Among RPost’s features:

• Registered e-mail messages sent from Bermuda will have an optional Bermuda Post Office banner on the top. For corporations, that information can be helpful in a variety of ways, such as proving origin of correspondence from Bermuda.

• RPost further provides the option to remove metadata from Microsoft Office attachments to reduce potential exposure to hidden information saved in that file.

• Users have an option to store their registered receipt e-mails in a secure, web-accessible, searchable archive that can be deployed in-house or enabled in a hosted environment by an RPost partner.

• Registered E-mail service is greener than printing documents.

• RPost can reduce mistrust. “What do people do, typically, to cover themselves when sending an e-mail?” Mr Khan asked. “They copy multiple people; they print their sent item; they wait a little while until they know that there’s no ‘bounce back’ notice coming; or they use a ‘read receipt’ feature on their e-mail plug in. Unfortunately, those methods don’t work all the time and many people know that; so, they may shirk their responsibility claiming non-receipt when they really received the email - or they may simply not have received it. There lies the origin of mistrust that one can avoid with the accountability brought by use of the Registered E-mail service. For example, the most common things that we hear when it comes to e-mail, in terms of disputes, is ‘I didn’t get it’ or ‘That’s not what the e-mail said’. Then we hear: ‘That document may be in your archive, but that’s not what you sent me’. An altered copy of an e-mail can be presented as the truth. If you challenge the company’s server logs, how do you verify the authenticity of those logs? They’re just text files.”

To start using RPost, step one is to visit the Bermuda Government website, www.gov.bm. A button on the left-hand side of the home page clicks through to the service. RPost is designed to be similar to postage: it applies per use, rather than per user. The registration service is sold on a monthly plan, like cell phone minutes. Buy a pack with a credit card; start using the service. Over the course of time, the average cost of registered e-mails is less than 60 cents apiece.

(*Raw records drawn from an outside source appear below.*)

-- ==== Sys2Proof/Machine/Packets.lean ====
section
/-! DEFINITION. Packets and their paths: the header of R309, checks of R312, routing in the mesh and between modules,
sending, answering and dropping (spec/08_packet_fabric.md R309 to R341). -/

namespace Sys2Proof.Machine

open Sys2Proof

/-! ### The header (R309) -/

/-- Fields of the header, in ascending bit position: value, lowest bit and width. -/
def packetFields (p : Packet) : List (Nat × Nat × Nat) :=
  [(p.ty, 0, 5), (p.vc, 5, 3), (p.fpc, 8, 3), (p.ce.toNat, 11, 1), (p.ece.toNat, 12, 1), (p.coll.toNat, 13, 1),
   (p.hint, 14, 2), (p.mcast, 16, 2), (p.flits, 18, 3), (p.accKf16.toNat, 21, 1), (p.esc.toNat, 22, 1),
   (p.epoch, 24, 8), (p.dstModule, 32, 14), (p.dstTile, 46, 6), (p.srcTile, 52, 6), (p.party, 58, 4),
   (p.srcKind, 62, 2), (p.srcModule, 64, 14), (p.dstKind, 78, 2), (p.birth, 80, 16), (p.addr, 96, 40),
   (p.seq, 136, 24), (p.tag, 160, 16), (p.aux, 176, 16), (p.mask.toNat, 192, 64)]

/-- The 256-bit header that the fields spell. -/
def packetHeader (p : Packet) : BitVec 256 :=
  BitVec.ofNat 256 (((packetFields p).map (fun f => f.1 % 2 ^ f.2.2 * 2 ^ f.2.1)).foldl (· + ·) 0)

/-- The packet that a header and a payload spell. -/
def packetOfHeader (h : BitVec 256) (payload : List Line) : Packet :=
  let f := bits h.toNat
  { ty := f 0 5, vc := f 5 3, fpc := f 8 3, ce := f 11 1 = 1, ece := f 12 1 = 1, coll := f 13 1 = 1,
    hint := f 14 2, mcast := f 16 2, flits := f 18 3, accKf16 := f 21 1 = 1, esc := f 22 1 = 1, epoch := f 24 8,
    dstModule := f 32 14, dstTile := f 46 6, srcTile := f 52 6, party := f 58 4, srcKind := f 62 2,
    srcModule := f 64 14, dstKind := f 78 2, birth := f 80 16, addr := f 96 40, seq := f 136 24, tag := f 160 16,
    aux := f 176 16, mask := BitVec.ofNat 64 (f 192 64), payload }

/-! ### Types (R310) -/

def tyWrite : Nat := 1
def tyWriteAcc : Nat := 2
def tyReadReq : Nat := 3
def tyReadResp : Nat := 4
def tySignal : Nat := 5
def tyAck : Nat := 6
def tyNack : Nat := 7

/-- The type allows the number of payload flits. -/
def flitsAllowed (ty n : Nat) : Bool :=
  match ty with
  | 1 => 1 ≤ n && n ≤ 4
  | 2 => 1 ≤ n && n ≤ 4
  | 3 => n = 1
  | 4 => 1 ≤ n && n ≤ 4
  | 5 => n = 0
  | 6 => n = 0
  | 7 => n = 0
  | _ => false

/-- A router discards the packet (R312). A SIGNAL's address is a tally number and has no alignment to keep (DEDUCED,
assumption log entry 27). -/
def malformed (p : Packet) : Bool :=
  !flitsAllowed p.ty p.flits || 4 < p.vc || p.mcast = 3 || p.srcKind = 3 || p.dstKind = 3 ||
  (p.ty ≠ tySignal && p.addr % 64 ≠ 0) || p.payload.length ≠ p.flits

/-- The source fields name an endpoint that can be answered (R312). -/
def sourceValid (s : State) (p : Packet) : Bool := p.srcKind < 3 && p.srcModule < max 1 (torusCount s)

/-- Requests, which take part in connections and in the order of R329. -/
def isRequest (ty : Nat) : Bool := ty = 1 || ty = 2 || ty = 3 || ty = 5

/-! ### Parties and epochs (R334) -/

def epochOf (s : State) (p : Nat) : Nat := (s.party p).epoch.toNat

/-- BIRTH of a packet sent now (R309). -/
def birthNow (s : State) : Nat := bits s.time 10 16

/-- Age of a packet in units of 1.024 µs (R328). -/
def packetAge (s : State) (p : Packet) : Nat := (birthNow s + 65536 - p.birth % 65536) % 65536

/-! ### Footpath classes (R322) -/

/-- The packet has crossed the dateline of an axis on its way from its source to this module. -/
def crossed (s : State) (p : Packet) (dir : Nat) : Bool :=
  let a := coordOf s p.srcModule (dir / 2)
  let c := coordOf s (myModule s) (dir / 2)
  if dir % 2 = 0 then c < a else a < c

/-- Class of a packet in this module, bound in a direction, or for delivery. -/
def classOf (s : State) (p : Packet) : Option Nat → Nat
  | some dir => 2 * (dir / 2) + (if crossed s p dir then 1 else 0)
  | none => 6

/-- The link of this module in a direction is its axis's dateline: it lies between coordinates S − 1 and 0. -/
def atDateline (s : State) (dir : Nat) : Bool :=
  let c := coordOf s (myModule s) (dir / 2)
  if dir % 2 = 0 then c + 1 = axisSize s (dir / 2) else c = 0

/-- Class of a packet on the link of a direction (R322). -/
def linkClass (s : State) (p : Packet) (dir : Nat) : Nat :=
  2 * (dir / 2) + (if crossed s p dir || atDateline s dir then 1 else 0)

/-! ### Routing (R314 to R318, R339, R340) -/

/-- Mesh port toward tile `d` in dimension order: columns first (R314). -/
def meshToward (t d : Nat) : Option Nat :=
  if t % 8 < d % 8 then some 1
  else if d % 8 < t % 8 then some 3
  else if t < d then some 2
  else if d < t then some 0
  else none

/-- The hash of R318. -/
def linkHash (p : Packet) : Nat :=
  let dt := if p.mcast = 2 then 0 else p.dstTile
  let dm := if p.mcast = 2 then p.dstModule % 4096 else p.dstModule
  (p.srcTile * 64 + dt) ^^^ ((p.srcModule ^^^ dm) % 4096)

/-- The packet is a mirror packet of this module to its buddy (R561). -/
def isBuddyMirror (s : State) (p : Packet) : Bool :=
  p.srcModule = myModule s && buddyEnabled s.itin.force && p.dstModule = buddyModule s.itin.force &&
  s.fabric.sent.any (fun o => o.tag = p.tag && o.src.id = p.srcTile && p.srcKind = 0 &&
    match o.purpose with
    | .mirror _ _ _ _ => true
    | _ => false)

/-- The link on which a packet leaves in a direction and the link's entry tile. Mirror packets to the buddy travel
on the buddy link only; its entry tile is that of its bridge (DEDUCED, assumption log entry 25). -/
def linkFor (s : State) (dir : Nat) (p : Packet) : Option (ModLink × Nat) :=
  if isBuddyMirror s p then
    if (s.copperPort 12).phase = .active then
      (bridgeEntry s (buddyBridge s.itin.force)).map (fun t => (buddyLink, t))
    else none
  else
    let ls := dirLinks s dir
    ls[linkHash p % ls.length]?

Mr Khan was quick to point out that it is not necessary to send all e-mail as Registered E-mail messages. “You download a small program from RPost and we provide a ‘Send Registered’ button,” he explained. “You have a ‘Send’ button for casual e-mail and next to it, a ‘Send Registered’ button for high-value business e-mails, or for whenever you want a record. It’s not for every e-mail, just like registered post is not for every letter.”

E-mail has replaced a considerable amount of what was once the Post Office’s business. By bringing registered mail to the Bermuda ether, the Post Office has shown that it can find new ways to be of service in the internet age.